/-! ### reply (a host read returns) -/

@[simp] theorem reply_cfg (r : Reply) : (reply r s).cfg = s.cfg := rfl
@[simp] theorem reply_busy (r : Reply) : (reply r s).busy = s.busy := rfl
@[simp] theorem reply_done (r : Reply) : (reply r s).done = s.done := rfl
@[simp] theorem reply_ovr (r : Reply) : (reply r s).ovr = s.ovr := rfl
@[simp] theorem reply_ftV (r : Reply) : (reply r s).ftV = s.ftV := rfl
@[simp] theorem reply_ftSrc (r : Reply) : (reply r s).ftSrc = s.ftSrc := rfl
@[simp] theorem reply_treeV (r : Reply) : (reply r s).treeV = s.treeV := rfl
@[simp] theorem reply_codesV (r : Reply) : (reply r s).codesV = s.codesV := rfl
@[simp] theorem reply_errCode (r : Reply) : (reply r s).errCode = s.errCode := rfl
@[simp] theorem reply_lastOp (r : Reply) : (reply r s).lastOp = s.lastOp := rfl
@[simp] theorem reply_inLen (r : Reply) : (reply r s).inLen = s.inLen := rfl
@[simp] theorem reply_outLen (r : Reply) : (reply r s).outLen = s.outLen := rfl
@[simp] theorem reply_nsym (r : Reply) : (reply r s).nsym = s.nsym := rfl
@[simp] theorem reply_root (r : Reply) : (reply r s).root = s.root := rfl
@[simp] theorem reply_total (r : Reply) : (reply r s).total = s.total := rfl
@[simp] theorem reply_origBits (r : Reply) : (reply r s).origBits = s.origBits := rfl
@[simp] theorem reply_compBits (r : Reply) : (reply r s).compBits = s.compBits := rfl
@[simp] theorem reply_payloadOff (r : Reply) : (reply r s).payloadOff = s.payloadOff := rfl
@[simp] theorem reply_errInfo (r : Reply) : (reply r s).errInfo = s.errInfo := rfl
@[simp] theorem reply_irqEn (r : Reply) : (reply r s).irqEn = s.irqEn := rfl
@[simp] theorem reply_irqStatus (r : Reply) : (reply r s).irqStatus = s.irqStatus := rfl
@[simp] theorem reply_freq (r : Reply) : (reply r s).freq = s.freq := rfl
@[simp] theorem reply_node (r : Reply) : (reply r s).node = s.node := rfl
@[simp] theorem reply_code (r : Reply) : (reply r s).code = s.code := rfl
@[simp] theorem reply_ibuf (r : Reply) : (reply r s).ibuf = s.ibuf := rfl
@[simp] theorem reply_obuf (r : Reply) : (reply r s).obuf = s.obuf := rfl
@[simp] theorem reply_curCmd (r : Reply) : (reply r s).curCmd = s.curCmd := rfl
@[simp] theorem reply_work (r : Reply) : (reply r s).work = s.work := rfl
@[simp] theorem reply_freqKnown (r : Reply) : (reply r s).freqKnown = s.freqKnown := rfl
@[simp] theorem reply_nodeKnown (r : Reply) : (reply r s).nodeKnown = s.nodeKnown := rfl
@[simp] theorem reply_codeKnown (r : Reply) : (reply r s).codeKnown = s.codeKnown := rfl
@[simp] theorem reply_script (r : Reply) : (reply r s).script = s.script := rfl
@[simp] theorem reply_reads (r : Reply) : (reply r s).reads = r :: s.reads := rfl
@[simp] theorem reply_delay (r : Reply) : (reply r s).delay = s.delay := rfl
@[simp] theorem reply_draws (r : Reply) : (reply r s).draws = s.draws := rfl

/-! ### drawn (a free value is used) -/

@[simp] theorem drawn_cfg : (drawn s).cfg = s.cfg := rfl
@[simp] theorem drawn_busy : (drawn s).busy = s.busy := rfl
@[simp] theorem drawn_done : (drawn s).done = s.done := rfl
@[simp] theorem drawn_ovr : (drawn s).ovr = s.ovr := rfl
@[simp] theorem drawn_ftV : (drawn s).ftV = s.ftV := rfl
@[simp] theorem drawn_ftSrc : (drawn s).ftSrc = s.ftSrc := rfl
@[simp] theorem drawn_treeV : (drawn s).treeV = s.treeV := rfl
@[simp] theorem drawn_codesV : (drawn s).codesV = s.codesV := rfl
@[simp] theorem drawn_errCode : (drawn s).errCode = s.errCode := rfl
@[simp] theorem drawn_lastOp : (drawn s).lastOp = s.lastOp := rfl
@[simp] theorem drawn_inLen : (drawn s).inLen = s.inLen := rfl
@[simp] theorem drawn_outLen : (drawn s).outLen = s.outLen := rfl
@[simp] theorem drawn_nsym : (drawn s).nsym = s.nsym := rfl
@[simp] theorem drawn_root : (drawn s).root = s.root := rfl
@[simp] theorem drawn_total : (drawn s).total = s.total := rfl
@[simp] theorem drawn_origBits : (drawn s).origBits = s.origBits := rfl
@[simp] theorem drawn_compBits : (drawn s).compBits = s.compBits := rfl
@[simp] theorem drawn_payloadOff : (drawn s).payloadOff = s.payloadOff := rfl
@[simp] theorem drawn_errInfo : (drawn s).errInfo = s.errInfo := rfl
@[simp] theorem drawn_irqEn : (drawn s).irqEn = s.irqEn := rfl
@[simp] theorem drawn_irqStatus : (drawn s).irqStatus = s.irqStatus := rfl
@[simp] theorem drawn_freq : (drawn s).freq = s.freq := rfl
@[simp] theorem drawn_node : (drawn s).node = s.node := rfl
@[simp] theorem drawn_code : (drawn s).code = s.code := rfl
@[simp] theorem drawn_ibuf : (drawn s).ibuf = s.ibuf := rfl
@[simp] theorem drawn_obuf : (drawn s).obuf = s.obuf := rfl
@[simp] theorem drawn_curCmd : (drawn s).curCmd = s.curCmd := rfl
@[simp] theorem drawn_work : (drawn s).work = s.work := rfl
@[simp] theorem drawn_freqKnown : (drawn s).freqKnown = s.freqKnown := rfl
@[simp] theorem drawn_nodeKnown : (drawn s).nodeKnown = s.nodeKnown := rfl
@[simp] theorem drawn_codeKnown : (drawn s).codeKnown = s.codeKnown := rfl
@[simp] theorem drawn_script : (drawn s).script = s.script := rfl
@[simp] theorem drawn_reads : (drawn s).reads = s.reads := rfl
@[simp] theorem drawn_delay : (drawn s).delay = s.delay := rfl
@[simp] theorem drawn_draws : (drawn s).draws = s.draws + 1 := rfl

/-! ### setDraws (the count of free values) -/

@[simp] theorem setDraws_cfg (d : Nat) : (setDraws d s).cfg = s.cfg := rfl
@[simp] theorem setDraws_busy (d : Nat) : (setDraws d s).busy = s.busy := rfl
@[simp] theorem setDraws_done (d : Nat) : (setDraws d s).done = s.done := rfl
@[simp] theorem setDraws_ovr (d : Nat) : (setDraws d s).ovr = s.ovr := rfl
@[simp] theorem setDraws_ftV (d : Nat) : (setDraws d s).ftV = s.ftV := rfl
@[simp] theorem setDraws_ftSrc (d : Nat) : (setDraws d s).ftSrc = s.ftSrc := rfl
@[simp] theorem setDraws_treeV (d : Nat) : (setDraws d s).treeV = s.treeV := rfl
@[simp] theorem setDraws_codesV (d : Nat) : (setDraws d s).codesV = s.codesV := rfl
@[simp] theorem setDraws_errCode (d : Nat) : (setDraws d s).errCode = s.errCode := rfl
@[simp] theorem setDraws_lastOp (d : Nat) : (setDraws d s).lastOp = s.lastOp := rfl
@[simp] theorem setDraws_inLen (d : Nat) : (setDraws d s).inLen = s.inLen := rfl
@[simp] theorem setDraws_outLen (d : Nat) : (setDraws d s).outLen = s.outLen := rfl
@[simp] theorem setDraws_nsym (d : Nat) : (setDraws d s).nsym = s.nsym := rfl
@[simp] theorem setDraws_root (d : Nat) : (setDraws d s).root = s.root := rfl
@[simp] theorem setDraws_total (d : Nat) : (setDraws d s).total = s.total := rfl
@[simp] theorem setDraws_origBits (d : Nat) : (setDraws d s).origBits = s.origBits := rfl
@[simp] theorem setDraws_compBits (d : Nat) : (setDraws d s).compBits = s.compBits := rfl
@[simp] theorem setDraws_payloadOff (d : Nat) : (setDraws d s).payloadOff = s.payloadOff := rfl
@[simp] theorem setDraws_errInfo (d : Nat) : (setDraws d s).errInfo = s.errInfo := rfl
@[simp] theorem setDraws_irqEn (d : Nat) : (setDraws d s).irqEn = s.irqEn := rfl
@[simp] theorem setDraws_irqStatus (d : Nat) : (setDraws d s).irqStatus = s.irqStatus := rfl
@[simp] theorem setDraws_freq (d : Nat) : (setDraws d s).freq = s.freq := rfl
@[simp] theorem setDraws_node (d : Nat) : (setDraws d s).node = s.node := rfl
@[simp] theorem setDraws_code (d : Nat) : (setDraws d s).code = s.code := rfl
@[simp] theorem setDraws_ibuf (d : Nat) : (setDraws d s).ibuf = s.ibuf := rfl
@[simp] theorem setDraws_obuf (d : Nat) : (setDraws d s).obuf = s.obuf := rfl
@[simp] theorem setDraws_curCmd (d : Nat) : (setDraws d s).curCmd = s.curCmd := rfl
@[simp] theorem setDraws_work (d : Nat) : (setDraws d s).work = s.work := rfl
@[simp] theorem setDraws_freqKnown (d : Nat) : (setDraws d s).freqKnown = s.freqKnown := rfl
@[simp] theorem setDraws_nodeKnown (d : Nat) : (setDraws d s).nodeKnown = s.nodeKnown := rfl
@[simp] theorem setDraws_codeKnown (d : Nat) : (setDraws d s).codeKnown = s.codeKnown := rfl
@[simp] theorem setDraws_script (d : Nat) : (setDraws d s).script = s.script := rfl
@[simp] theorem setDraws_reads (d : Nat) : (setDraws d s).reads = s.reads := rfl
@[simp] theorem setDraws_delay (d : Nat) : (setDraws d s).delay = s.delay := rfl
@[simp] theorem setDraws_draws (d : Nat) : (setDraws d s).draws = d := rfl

━━━━━━━━━━

Required action:
Copy nothing beyond the line containing "r s).treeV = s.treeV := rfl". Transcribe exactly from the first line of the entries down to that line, inclusive.

Response box:
/-! ### reply (a host read returns) -/

@[simp] theorem reply_cfg (r : Reply) : (reply r s).cfg = s.cfg := rfl
@[simp] theorem reply_busy (r : Reply) : (reply r s).busy = s.busy := rfl
@[simp] theorem reply_done (r : Reply) : (reply r s).done = s.done := rfl
@[simp] theorem reply_ovr (r : Reply) : (reply r s).ovr = s.ovr := rfl
@[simp] theorem reply_ftV (r : Reply) : (reply r s).ftV = s.ftV := rfl
@[simp] theorem reply_ftSrc (r : Reply) : (reply r s).ftSrc = s.ftSrc := rfl
@[simp] theorem reply_treeV (r : Reply) : (reply r s).treeV = s.treeV := rfl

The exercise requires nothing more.